Zero-based Strings indexes?

In a now infamous and enormous thread I won’t name, Allen Bauer [1] dropped a bomb:

<bomb>Oh, and strings may become immutable and 0-based ;-)…</bomb>

Currently Oxygene [2] has zero-based strings, I was considering it for DWScript [3] too, but the backward-compatibility implications are a bit too huge (yes, we and customers have many years of accumulated DWS code), and the kind of issues triggered by that are hard to track/fix/warn about… or are they?

One evolution that is looming (at least for DWS, can’t speak for Delphi) is having methods on base-types too, since these would be new methods, with no legacy, a zero-based convention could be introduced there, f.i.:

sub := Copy(str, 1, 10); // legacy, 1-based
sub := str.Copy(0, 10); // new, 0-based

As time passes, the functions would be marked as “deprecated”, and code migrated over to methods incrementally. The interim time would of course be a mess mix of zero and 1-based conventions… not very desirable, but certainly preferable to breaking code in non-obvious ways.

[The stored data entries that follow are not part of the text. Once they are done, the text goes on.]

@[simp] theorem State.refuse_tim (s : State) (k : Refused) (p : Path) (a : Nat) : (s.refuse k p a).tim = s.tim := by cases k <;> simp [State.refuse]

@[simp] theorem State.refuse_eth (s : State) (k : Refused) (p : Path) (a : Nat) : (s.refuse k p a).eth = s.eth := by cases k <;> simp [State.refuse]

@[simp] theorem State.refuse_plc (s : State) (k : Refused) (p : Path) (a : Nat) : (s.refuse k p a).plc = s.plc := by cases k <;> simp [State.refuse]

@[simp] theorem State.refuse_plk (s : State) (k : Refused) (p : Path) (a : Nat) : (s.refuse k p a).plk = s.plk := by cases k <;> simp [State.refuse]

@[simp] theorem State.refuse_bus (s : State) (k : Refused) (p : Path) (a : Nat) : (s.refuse k p a).bus = s.bus := by cases k <;> simp [State.refuse]

@[simp] theorem State.refuse_uart (s : State) (k : Refused) (p : Path) (a : Nat) : (s.refuse k p a).uart = s.uart := by cases k <;> simp [State.refuse]

@[simp] theorem State.refuse_scripts (s : State) (k : Refused) (p : Path) (a : Nat) : (s.refuse k p a).scripts = s.scripts := by cases k <;> simp [State.refuse]

@[simp] theorem State.refuse_sup (s : State) (k : Refused) (p : Path) (a : Nat) : (s.refuse k p a).sup = s.sup := by cases k <;> simp [State.refuse]

@[simp] theorem State.refuse_chg (s : State) (k : Refused) (p : Path) (a : Nat) : (s.refuse k p a).chg = s.chg := by cases k <;> simp [State.refuse]

@[simp] theorem State.refuse_sec (s : State) (k : Refused) (p : Path) (a : Nat) : (s.refuse k p a).sec = s.sec := by cases k <;> simp [State.refuse]

@[simp] theorem State.refuse_otp (s : State) (k : Refused) (p : Path) (a : Nat) : (s.refuse k p a).otp = s.otp := by cases k <;> simp [State.refuse]

@[simp] theorem State.refuse_ftl (s : State) (k : Refused) (p : Path) (a : Nat) : (s.refuse k p a).ftl = s.ftl := by cases k <;> simp [State.refuse]

@[simp] theorem State.refuse_nand (s : State) (k : Refused) (p : Path) (a : Nat) : (s.refuse k p a).nand = s.nand := by cases k <;> simp [State.refuse]

@[simp] theorem State.refuse_evr (s : State) (k : Refused) (p : Path) (a : Nat) : (s.refuse k p a).evr = s.evr := by cases k <;> simp [State.refuse]

@[simp] theorem State.refuse_isl (s : State) (k : Refused) (p : Path) (a : Nat) : (s.refuse k p a).isl = s.isl := by cases k <;> simp [State.refuse]

@[simp] theorem State.refuse_chgSecond (s : State) (k : Refused) (p : Path) (a : Nat) : (s.refuse k p a).chgSecond = s.chgSecond := by cases k <;> simp [State.refuse]

@[simp] theorem State.refuse_nor (s : State) (k : Refused) (p : Path) (a : Nat) : (s.refuse k p a).nor = s.nor := by cases k <;> simp [State.refuse]

@[simp] theorem State.refuse_upd (s : State) (k : Refused) (p : Path) (a : Nat) : (s.refuse k p a).upd = s.upd := by cases k <;> simp [State.refuse]

@[simp] theorem State.refuse_boot (s : State) (k : Refused) (p : Path) (a : Nat) : (s.refuse k p a).boot = s.boot := by cases k <;> simp [State.refuse]

@[simp] theorem State.refuse_prt (s : State) (k : Refused) (p : Path) (a : Nat) : (s.refuse k p a).prt = s.prt := by cases k <;> simp [State.refuse]

@[simp] theorem State.refuse_jtag (s : State) (k : Refused) (p : Path) (a : Nat) : (s.refuse k p a).jtag = s.jtag := by cases k <;> simp [State.refuse]
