-- ==== Sys2Proof/Certificates/Slice0/Obligations.lean ====
section
/-!
DEFINITION. The statements for the provers.  The first group says, for every command of the table, in which states it has its own
effect and what the next state then is; the later ones say what the rules of the manual ask of that effect.
-/

open Sys2Proof Sys2Proof.Machine

/-! ### Where every command completes -/

/-- R37, R44-R47: the tick sequencer's commands in a device that runs. -/
def Obligations.TickCommandsComplete : Prop :=
  (∀ (s : State) (x : TickIn), s.up = true → s.phase = .commit → exec (.tickCapture x) s = .next (s.capture0 x)) ∧
  (∀ s : State, s.phase = .compute → exec .tickCommit s = .next s.commit0) ∧
  (∀ (s : State) (n : Fin 48) (work : Nat) (x : Slot), s.phase = .compute → s.tsq.plan[n.val]? = some x → x.activeIn s.now = true →
    s.ranNow n = false → s.slotTurn n x = true → s.execRuns x = true →
    exec (.slotActivation n work) s = .next (s.activate n x work)) ∧
  (∀ (s : State) (n : Fin 48) (x : Slot) (total : Nat), s.up = true → s.tsq.plan[n.val]? = some x →
    (s.slotRun n).overrun = some total → exec (.slotCut n) s = .next (s.cutSlot n)) ∧
  (∀ (s : State) (plan : List Slot), s.up = true → s.tsq.newPlan = some plan → s.tsq.proven < s.now →
    exec .planSwitch s = .next (s.switchPlan plan))

/-- R10, R477, R478, R490, R496, R468: resets, the start and restarts. -/
def Obligations.ResetCommandsComplete : Prop :=
  (∀ s : State, s.isl.dead = true → exec .islandPowerOnReset s = .next { State.reset with
    nand := s.nand, nor := s.nor, otp := s.otp, fresh := s.fresh, svc := { vbus := s.svc.vbus }, pending := s.pending }) ∧
  (∀ s : State, s.up = true → s.isl.warned = false → exec .resetNAssert s = .next (s.evLose.dieReset 1)) ∧
  (∀ (s : State) (x : Release), s.phase = .held → s.isl.dead = false → s.isl.halted = false →
    exec (.resetRelease x) s = .next { s.release x with shown := (s.release x).regs }) ∧
  (∀ s : State, exec .pllRestart s = .next s) ∧
  (∀ (s : State) (id f : Nat) (kinds : List Nat), s.up = true → s.sup.activate = some (none, id, f) → s.fenceEnded f = true →
    s.isl.warned = false → s.activation id = some kinds → exec .restart s = .next (s.restart 3 kinds)) ∧
  (∀ (s : State) (cpu : Fin 4), s.up = true → s.on R.CFG_STAT_SAFE = false → s.locked = true → s.isl.warned = false →
    (s.isl.recov.filter (fun r => decide (s.get R.ISL_OPSEC_SEC < r + 3600))).length < 3 →
    exec (.recoveryRestart cpu 1) s = .next (s.recoverWith
      (s.isl.recov.filter (fun r => decide (s.get R.ISL_OPSEC_SEC < r + 3600)) ++ [s.get R.ISL_OPSEC_SEC]))) ∧
  (∀ (s : State) (cpu : Fin 4), s.up = true → s.on R.CFG_STAT_SAFE = false → s.locked = true → s.isl.warned = false →
    3 ≤ (s.isl.recov.filter (fun r => decide (s.get R.ISL_OPSEC_SEC < r + 3600))).length →
    exec (.recoveryRestart cpu 1) s = .next (s.evLose.dieReset 4))
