-- ==== Sys2Proof/Tests/Slice0.lean ====
section
/-!
SUPPORT. Tests.  Ill-formed operands that the check refuses; for every statement with hypotheses a named theorem that shows states
and operands that meet them, clause by clause; worked examples of the manual on single operations.
-/
namespace Sys2Proof.Tests
open Sys2Proof Sys2Proof.Machine

-- One theorem at a time: each evaluation in the kernel holds much memory.
set_option Elab.async false

/-! ### Ill-formed operands -/

/-- A sample set of a tick. -/
def quiet : TickIn := ⟨List.replicate 24 0, [0, 0, 0, 0], List.replicate 2 ⟨true, false, false, 0, 0, true⟩, 4, 4⟩

theorem wf_tick : (Instr.tickCapture quiet).wellFormed = true ∧
    (Instr.tickCapture { quiet with samples := [0] }).wellFormed = false ∧
    (Instr.tickCapture { quiet with exc := [] }).wellFormed = false ∧
    (Instr.tickCapture { quiet with samples := 8388608 :: List.replicate 23 0 }).wellFormed = false ∧
    (Instr.tickCapture { quiet with chg := [] }).wellFormed = false ∧
    (Instr.tickCapture { quiet with chg := List.replicate 2 ⟨true, false, false, 40000, 0, true⟩ }).wellFormed = false := by decide +kernel

theorem wf_access : (Instr.bankAccess ⟨1, 0, none, 32, 0⟩ none).wellFormed = true ∧
    (Instr.bankAccess ⟨15, 0, none, 32, 0⟩ none).wellFormed = false ∧ (Instr.bankAccess ⟨1, 16, none, 32, 0⟩ none).wellFormed = false ∧
    (Instr.bankAccess ⟨1, 0, none, 32, 37⟩ none).wellFormed = false ∧
    (Instr.bankAccess ⟨1, 16, some (List.replicate 17 0#8), 0, 0⟩ none).wellFormed = false ∧
    (Instr.bankAccess ⟨1, 0, none, 1, 0⟩ (some ⟨1, 2 ^ 32, none, 1, 0⟩)).wellFormed = false := by decide +kernel

theorem wf_release : (Instr.resetRelease ⟨true, true, 0, 0, 0, 0, [1, 2, 3, 4, 5, 6, 7], none⟩).wellFormed = true ∧
    (Instr.resetRelease ⟨true, true, 0, 0, 0, 0, [1], none⟩).wellFormed = false ∧
    (Instr.resetRelease ⟨true, true, 0, 0, 0, 0, [7, 6, 5, 4, 3, 2, 1], none⟩).wellFormed = false ∧
    (Instr.resetRelease ⟨true, true, 0, 0, 0, 0, [1, 2, 3, 4, 5, 6, 7], some ⟨0, 1, some 64, none, true⟩⟩).wellFormed = false := by decide +kernel

theorem wf_arguments : (Instr.insert ⟨2 ^ 32, 0, 0, 0⟩).wellFormed = false ∧ (Instr.hfree ⟨0, 0, 0, 2 ^ 32⟩).wellFormed = false ∧
    (Instr.registerWrite .h 0 2 0 0 false).wellFormed = false ∧ (Instr.registerWrite .h 0 2 0 0 true).wellFormed = true ∧
    (Instr.unmappedAccess .h (2 ^ 32)).wellFormed = false ∧ (Instr.testacc (2 ^ 32) none).wellFormed = false ∧
    (Instr.correctedLineWriteback 786432).wellFormed = false ∧ (Instr.scrub [(0, 37)] []).wellFormed = false ∧
    (Instr.windowZeroing 131073).wellFormed = false ∧ (Instr.temperatureFactorUpdate 32768 none).wellFormed = false ∧
    (Instr.sillageWindow []).wellFormed = false ∧ (Instr.slaveDownReceived (some (2 ^ 32))).wellFormed = false := by decide +kernel

theorem wf_messages : (Instr.ack (some ⟨3, [1#8, 2#8, 3#8, 4#8], 5, []⟩)).wellFormed = true ∧
    (Instr.ack (some ⟨4, [1#8, 2#8, 3#8, 4#8], 5, []⟩)).wellFormed = false ∧ (Instr.ack (some ⟨3, [], 5, []⟩)).wellFormed = false ∧
    (Instr.syncReceived ⟨3, 0, 0, 0, 0, 0, true, 0, 0, 0, none, 0⟩).wellFormed = false ∧
    (Instr.syncReceived ⟨0, 0, 0, 0, 0, 0, true, 0, 1000000000, 0, none, 0⟩).wellFormed = false ∧
    (Instr.syncReceived ⟨0, 0, 0, 0, 0, 0, true, 0, 0, 0, some 40000, 0⟩).wellFormed = false ∧
    (Instr.plcTransmitRequest 0 0 []).wellFormed = false ∧ (Instr.cipStart 5 0 [(2, 0#32)]).wellFormed = false ∧
    (Instr.block 0 0 1 1 (List.replicate 192 0#8)).wellFormed = false ∧ (Instr.serialReply 0 0 0 []).wellFormed = false ∧
    (Instr.block 0 0 0 0 []).wellFormed = true ∧ (Instr.pauseReceived 0 1 [2 ^ 17]).wellFormed = false ∧
    (Instr.ethFrameReceived 0 true []).wellFormed = false ∧ (Instr.tripIslandTimer 0 ⟨true, false, false, 0, 2 ^ 32, true⟩).wellFormed = false ∧
    (Instr.tripIslandTimer 0 ⟨true, false, false, 3, 8, true⟩).wellFormed = false ∧
    (Instr.syncSend (2 ^ 17)).wellFormed = false ∧
    (Instr.mount (List.replicate 5 ⟨true, 1, 16384, 1024, 64, 1, 1, 0, 0, 1⟩) []).wellFormed = false ∧
    (Instr.mount [⟨true, 256, 16384, 1024, 64, 1, 1, 0, 0, 1⟩] []).wellFormed = false ∧
    (Instr.mapSegmentWrite (2 ^ 32) true).wellFormed = false ∧ (Instr.temperatureHistogram [40000]).wellFormed = false := by decide +kernel

/-! ### Small states -/

/-- A device that runs, in the compute and in the commit phase of tick 0, with every register at reset. -/
def dev : State := { State.reset with phase := .compute }
def devC : State := { State.reset with phase := .commit }

/-- The same in a late tick. -/
def old : State := { dev with tsq := { dev.tsq with tick := 1000000000 } }
def oldC : State := { devC with tsq := { devC.tsq with tick := 1000000000 } }

/-- In TEST and in FIELD. -/
def devTest : State := dev.set R.KEY_LC_STATE 1
def devField : State := dev.set R.KEY_LC_STATE 2

/-- With a session of the head end. -/
def devUp : State := dev.set R.SUP_STAT_UPSTATE 2

/-- `fieldPassed` and `writePassed` as computations. -/
def wpasses (s : State) (p : Path) (g a : Nat) (mask value bits : Word) : Bool :=
  decide (s.phase = .capture ∨ s.phase = .compute) && s.pathOpen p && decide (bits ≠ 0) &&
    !(decide (p = .fw ∧ a = R.DIR_CMD) && s.on R.PRT_CTL_DIRHOLD) &&
    !(s.ownPage g a && (s.page (a / 256 % 256)).busy && !s.zeroOp a mask value) && (match rowAt a with
    | none => false
    | some r => !s.pageRefused p g a r && decide (s.bars p a mask value (s.judgeRow p a mask value r) = ⟨bits, false, false⟩))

One hard case (without easy compiler-warnings) that would remain would be that of indexed character access, like “str[i]“. I can think of only one safe way around that one: not having a default array property. That could however be leverage to gain some, f.i.:

char16 := str.Char16[i]; // equivalent to old str[i]
code := str.Code16[i]; // equivalent to old Ord(str[i])
charStr := str.Char[i]; // new, retrieves the whole character (1 one or more char)
codePoint := str.Code[i]; // new, retrieves the whole unicode codepoint

The Xxx16 versions would return a a WordChar, equivalent to a current Char, and only capable of holding a character from the BMP [4]. The Xxx version would return a String (a whole Unicode character/codepoint) or an UTF32 code.

Comments? Other Ideas?